§ **Description of the task**: Each entry is to be output as written, so that none is missing.

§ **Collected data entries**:

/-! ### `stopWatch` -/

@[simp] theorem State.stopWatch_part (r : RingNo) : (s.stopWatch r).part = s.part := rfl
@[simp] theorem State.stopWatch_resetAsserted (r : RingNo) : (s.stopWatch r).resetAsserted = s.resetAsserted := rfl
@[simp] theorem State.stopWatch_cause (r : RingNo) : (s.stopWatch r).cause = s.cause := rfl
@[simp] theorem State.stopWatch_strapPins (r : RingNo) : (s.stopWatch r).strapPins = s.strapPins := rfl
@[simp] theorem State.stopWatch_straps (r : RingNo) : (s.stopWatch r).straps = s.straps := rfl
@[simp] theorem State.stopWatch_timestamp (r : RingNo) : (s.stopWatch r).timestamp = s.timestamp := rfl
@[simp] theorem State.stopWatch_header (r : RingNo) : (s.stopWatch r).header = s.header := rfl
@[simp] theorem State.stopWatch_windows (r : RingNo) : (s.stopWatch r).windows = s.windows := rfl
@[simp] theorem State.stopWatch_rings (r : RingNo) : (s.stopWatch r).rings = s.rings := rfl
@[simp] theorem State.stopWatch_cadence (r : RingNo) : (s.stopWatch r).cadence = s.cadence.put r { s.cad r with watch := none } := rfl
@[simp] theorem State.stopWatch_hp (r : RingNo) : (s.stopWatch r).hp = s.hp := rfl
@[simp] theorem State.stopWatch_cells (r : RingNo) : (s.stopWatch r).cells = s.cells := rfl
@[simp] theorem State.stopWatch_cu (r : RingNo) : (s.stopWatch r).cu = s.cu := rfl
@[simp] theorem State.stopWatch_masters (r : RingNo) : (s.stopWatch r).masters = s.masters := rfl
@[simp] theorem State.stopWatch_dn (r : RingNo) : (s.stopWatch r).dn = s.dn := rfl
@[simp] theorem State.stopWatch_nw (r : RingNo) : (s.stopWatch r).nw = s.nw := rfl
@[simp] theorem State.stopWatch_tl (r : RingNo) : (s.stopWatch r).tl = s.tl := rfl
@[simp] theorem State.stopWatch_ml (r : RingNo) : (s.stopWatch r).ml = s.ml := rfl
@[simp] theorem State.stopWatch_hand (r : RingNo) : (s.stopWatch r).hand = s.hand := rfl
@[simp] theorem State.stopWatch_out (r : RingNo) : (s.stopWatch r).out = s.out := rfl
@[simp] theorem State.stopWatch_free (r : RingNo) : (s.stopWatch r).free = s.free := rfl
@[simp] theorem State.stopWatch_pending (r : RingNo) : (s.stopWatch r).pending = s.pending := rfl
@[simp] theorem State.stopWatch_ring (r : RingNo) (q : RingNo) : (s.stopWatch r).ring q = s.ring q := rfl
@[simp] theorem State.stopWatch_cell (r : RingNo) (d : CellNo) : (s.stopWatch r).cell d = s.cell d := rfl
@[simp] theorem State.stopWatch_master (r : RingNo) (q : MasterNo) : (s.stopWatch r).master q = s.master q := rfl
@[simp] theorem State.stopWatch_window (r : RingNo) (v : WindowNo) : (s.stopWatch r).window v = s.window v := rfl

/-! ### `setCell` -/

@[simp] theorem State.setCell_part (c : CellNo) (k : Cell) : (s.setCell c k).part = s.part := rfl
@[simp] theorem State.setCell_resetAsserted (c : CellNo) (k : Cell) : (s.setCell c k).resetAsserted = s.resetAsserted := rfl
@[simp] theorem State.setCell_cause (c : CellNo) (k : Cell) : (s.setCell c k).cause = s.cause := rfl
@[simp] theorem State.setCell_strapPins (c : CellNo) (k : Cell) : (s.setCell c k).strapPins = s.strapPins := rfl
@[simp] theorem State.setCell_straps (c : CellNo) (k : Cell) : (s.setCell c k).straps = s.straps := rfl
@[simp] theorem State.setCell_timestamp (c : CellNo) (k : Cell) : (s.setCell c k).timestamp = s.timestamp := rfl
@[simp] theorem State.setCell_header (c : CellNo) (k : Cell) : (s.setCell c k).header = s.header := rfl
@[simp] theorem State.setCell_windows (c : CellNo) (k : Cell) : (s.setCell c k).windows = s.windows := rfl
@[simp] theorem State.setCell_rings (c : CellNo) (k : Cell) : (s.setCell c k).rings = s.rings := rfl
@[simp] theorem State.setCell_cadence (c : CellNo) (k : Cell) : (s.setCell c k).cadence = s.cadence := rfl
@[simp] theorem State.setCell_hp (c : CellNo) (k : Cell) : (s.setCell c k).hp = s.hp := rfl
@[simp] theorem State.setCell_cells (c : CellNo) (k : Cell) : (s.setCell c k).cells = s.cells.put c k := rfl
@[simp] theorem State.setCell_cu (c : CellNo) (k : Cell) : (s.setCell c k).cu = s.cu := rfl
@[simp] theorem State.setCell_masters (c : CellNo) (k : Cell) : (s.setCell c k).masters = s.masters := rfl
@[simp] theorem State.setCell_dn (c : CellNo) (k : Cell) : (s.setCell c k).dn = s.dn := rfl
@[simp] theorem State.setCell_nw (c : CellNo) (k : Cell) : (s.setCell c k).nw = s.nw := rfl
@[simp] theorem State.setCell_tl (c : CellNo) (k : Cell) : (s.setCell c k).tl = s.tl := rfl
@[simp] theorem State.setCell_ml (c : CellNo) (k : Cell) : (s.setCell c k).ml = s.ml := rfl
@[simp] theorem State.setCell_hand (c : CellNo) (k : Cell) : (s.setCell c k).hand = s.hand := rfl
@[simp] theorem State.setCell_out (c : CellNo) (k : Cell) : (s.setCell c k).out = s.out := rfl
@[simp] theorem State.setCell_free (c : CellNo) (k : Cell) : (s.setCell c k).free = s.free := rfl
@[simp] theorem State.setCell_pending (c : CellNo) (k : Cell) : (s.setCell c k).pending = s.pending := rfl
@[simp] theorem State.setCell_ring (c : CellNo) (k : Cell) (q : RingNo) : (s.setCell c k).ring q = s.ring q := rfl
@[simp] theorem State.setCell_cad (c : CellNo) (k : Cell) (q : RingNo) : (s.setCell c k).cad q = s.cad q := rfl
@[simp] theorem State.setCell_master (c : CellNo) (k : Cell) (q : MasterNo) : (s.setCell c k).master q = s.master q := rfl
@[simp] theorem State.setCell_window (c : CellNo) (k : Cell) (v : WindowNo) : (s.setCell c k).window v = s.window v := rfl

§ **Written solution**:
/-! ### `stopWatch` -/

@[simp] theorem State.stopWatch_part (r : RingNo) : (s.stopWatch r).part = s.part := rfl
@[simp] theorem State.stopWatch_resetAsserted (r : RingNo) : (s.stopWatch r).resetAsserted = s.resetAsserted := rfl
@[simp] theorem State.stopWatch_cause (r : RingNo) : (s.stopWatch r).cause = s.cause := rfl
@[simp] theorem State.stopWatch_strapPins (r : RingNo) : (s.stopWatch r).strapPins = s.strapPins := rfl
@[simp] theorem State.stopWatch_straps (r : RingNo) : (s.stopWatch r).straps = s.straps := rfl
@[simp] theorem State.stopWatch_timestamp (r : RingNo) : (s.stopWatch r).timestamp = s.timestamp := rfl
@[simp] theorem State.stopWatch_header (r : RingNo) : (s.stopWatch r).header = s.header := rfl
@[simp] theorem State.stopWatch_windows (r : RingNo) : (s.stopWatch r).windows = s.windows := rfl
@[simp] theorem State.stopWatch_rings (r : RingNo) : (s.stopWatch r).rings = s.rings := rfl
@[simp] theorem State.stopWatch_cadence (r : RingNo) : (s.stopWatch r).cadence = s.cadence.put r { s.cad r with watch := none } := rfl
@[simp] theorem State.stopWatch_hp (r : RingNo) : (s.stopWatch r).hp = s.hp := rfl
@[simp] theorem State.stopWatch_cells (r : RingNo) : (s.stopWatch r).cells = s.cells := rfl
@[simp] theorem State.stopWatch_cu (r : RingNo) : (s.stopWatch r).cu = s.cu := rfl
@[simp] theorem State.stopWatch_masters (r : RingNo) : (s.stopWatch r).masters = s.masters := rfl
@[simp] theorem State.stopWatch_dn (r : RingNo) : (s.stopWatch r).dn = s.dn := rfl
@[simp] theorem State.stopWatch_nw (r : RingNo) : (s.stopWatch r).nw = s.nw := rfl
@[simp] theorem State.stopWatch_tl (r : RingNo) : (s.stopWatch r).tl = s.tl := rfl
@[simp] theorem State.stopWatch_ml (r : RingNo) : (s.stopWatch r).ml = s.ml := rfl
@[simp] theorem State.stopWatch_hand (r : RingNo) : (s.stopWatch r).hand = s.hand := rfl
@[simp] theorem State.stopWatch_out (r : RingNo) : (s.stopWatch r).out = s.out := rfl
@[simp] theorem State.stopWatch_free (r : RingNo) : (s.stopWatch r).free = s.free := rfl
@[simp] theorem State.stopWatch_pending (r : RingNo) : (s.stopWatch r).pending = s.pending := rfl
@[simp] theorem State.stopWatch_ring (r : RingNo) (q : RingNo) : (s.stopWatch r).ring q = s.ring q := rfl
@[simp] theorem State.stopWatch_cell (r : RingNo) (d : CellNo) : (s.stopWatch r).cell d = s.cell d := rfl
@[simp] theorem State.stopWatch_master (r : RingNo) (q : MasterNo) : (s.stopWatch r).master q = s.master q := rfl
@[simp] theorem State.stopWatch_window (r : RingNo) (v : WindowNo) : (s.stopWatch r).window v = s.window v := rfl

/-! ### `setCell` -/

@[simp] theorem State.setCell_part (c : CellNo) (k : Cell) : (s.setCell c k).part = s.part := rfl
@[simp] theorem State.setCell_resetAsserted (c : CellNo) (k : Cell) : (s.setCell c k).resetAsserted = s.resetAsserted := rfl
@[simp] theorem State.setCell_cause (c : CellNo) (k : Cell) : (s.setCell c k).cause = s.cause := rfl
@[simp] theorem State.setCell_strapPins (c : CellNo) (k : Cell) : (s.setCell c k).strapPins = s.strapPins := rfl
@[simp] theorem State.setCell_straps (c : CellNo) (k : Cell) : (s.setCell c k).straps = s.straps := rfl
@[simp] theorem State.setCell_timestamp (c : CellNo) (k : Cell) : (s.setCell c k).timestamp = s.timestamp := rfl
@[simp] theorem State.setCell_header (c : CellNo) (k : Cell) : (s.setCell c k).header = s.header := rfl
@[simp] theorem State.setCell_windows (c : CellNo) (k : Cell) : (s.setCell c k).windows = s.windows := rfl
@[simp] theorem State.setCell_rings (c : CellNo) (k : Cell) : (s.setCell c k).rings = s.rings := rfl
@[simp] theorem State.setCell_cadence (c : CellNo) (k : Cell) : (s.setCell c k).cadence = s.cadence := rfl
@[simp] theorem State.setCell_hp (c : CellNo) (k : Cell) : (s.setCell c k).hp = s.hp := rfl
@[simp] theorem State.setCell_cells (c : CellNo) (k : Cell) : (s.setCell c k).cells = s.cells.put c k := rfl
@[simp] theorem State.setCell_cu (c : CellNo) (k : Cell) : (s.setCell c k).cu = s.cu := rfl
@[simp] theorem State.setCell_masters (c : CellNo) (k : Cell) : (s.setCell c k).masters = s.masters := rfl
@[simp] theorem State.setCell_dn (c : CellNo) (k : Cell) : (s.setCell c k).dn = s.dn := rfl
@[simp] theorem State.setCell_nw (c : CellNo) (k : Cell) : (s.setCell c k).nw = s.nw := rfl
@[simp] theorem State.setCell_tl (c : CellNo) (k : Cell) : (s.setCell c k).tl = s.tl := rfl
@[simp] theorem State.setCell_ml (c : CellNo) (k : Cell) : (s.setCell c k).ml = s.ml := rfl
@[simp] theorem State.setCell_hand (c : CellNo) (k : Cell) : (s.setCell c k).hand = s.hand := rfl
@[simp] theorem State.setCell_out (c : CellNo) (k : Cell) : (s.setCell c k).out = s.out := rfl
@[simp] theorem State.setCell_free (c : CellNo) (k : Cell) : (s.setCell c k).free = s.free := rfl
@[simp] theorem State.setCell_pending (c : CellNo) (k : Cell) : (s.setCell c k).pending = s.pending := rfl
@[simp] theorem State.setCell_ring (c : CellNo) (k : Cell) (q : RingNo) : (s.setCell c k).ring q = s.ring q := rfl
@[simp] theorem State.setCell_cad (c : CellNo) (k : Cell) (q : RingNo) : (s.setCell c k).cad q = s.cad q := rfl
@[simp] theorem State.setCell_master (c : CellNo) (k : Cell) (q : MasterNo) : (s.setCell c k).master q = s.master q := rfl
@[simp] theorem State.setCell_window (c : CellNo) (k : Cell) (v : WindowNo) : (s.setCell c k).window v = s.window v := rfl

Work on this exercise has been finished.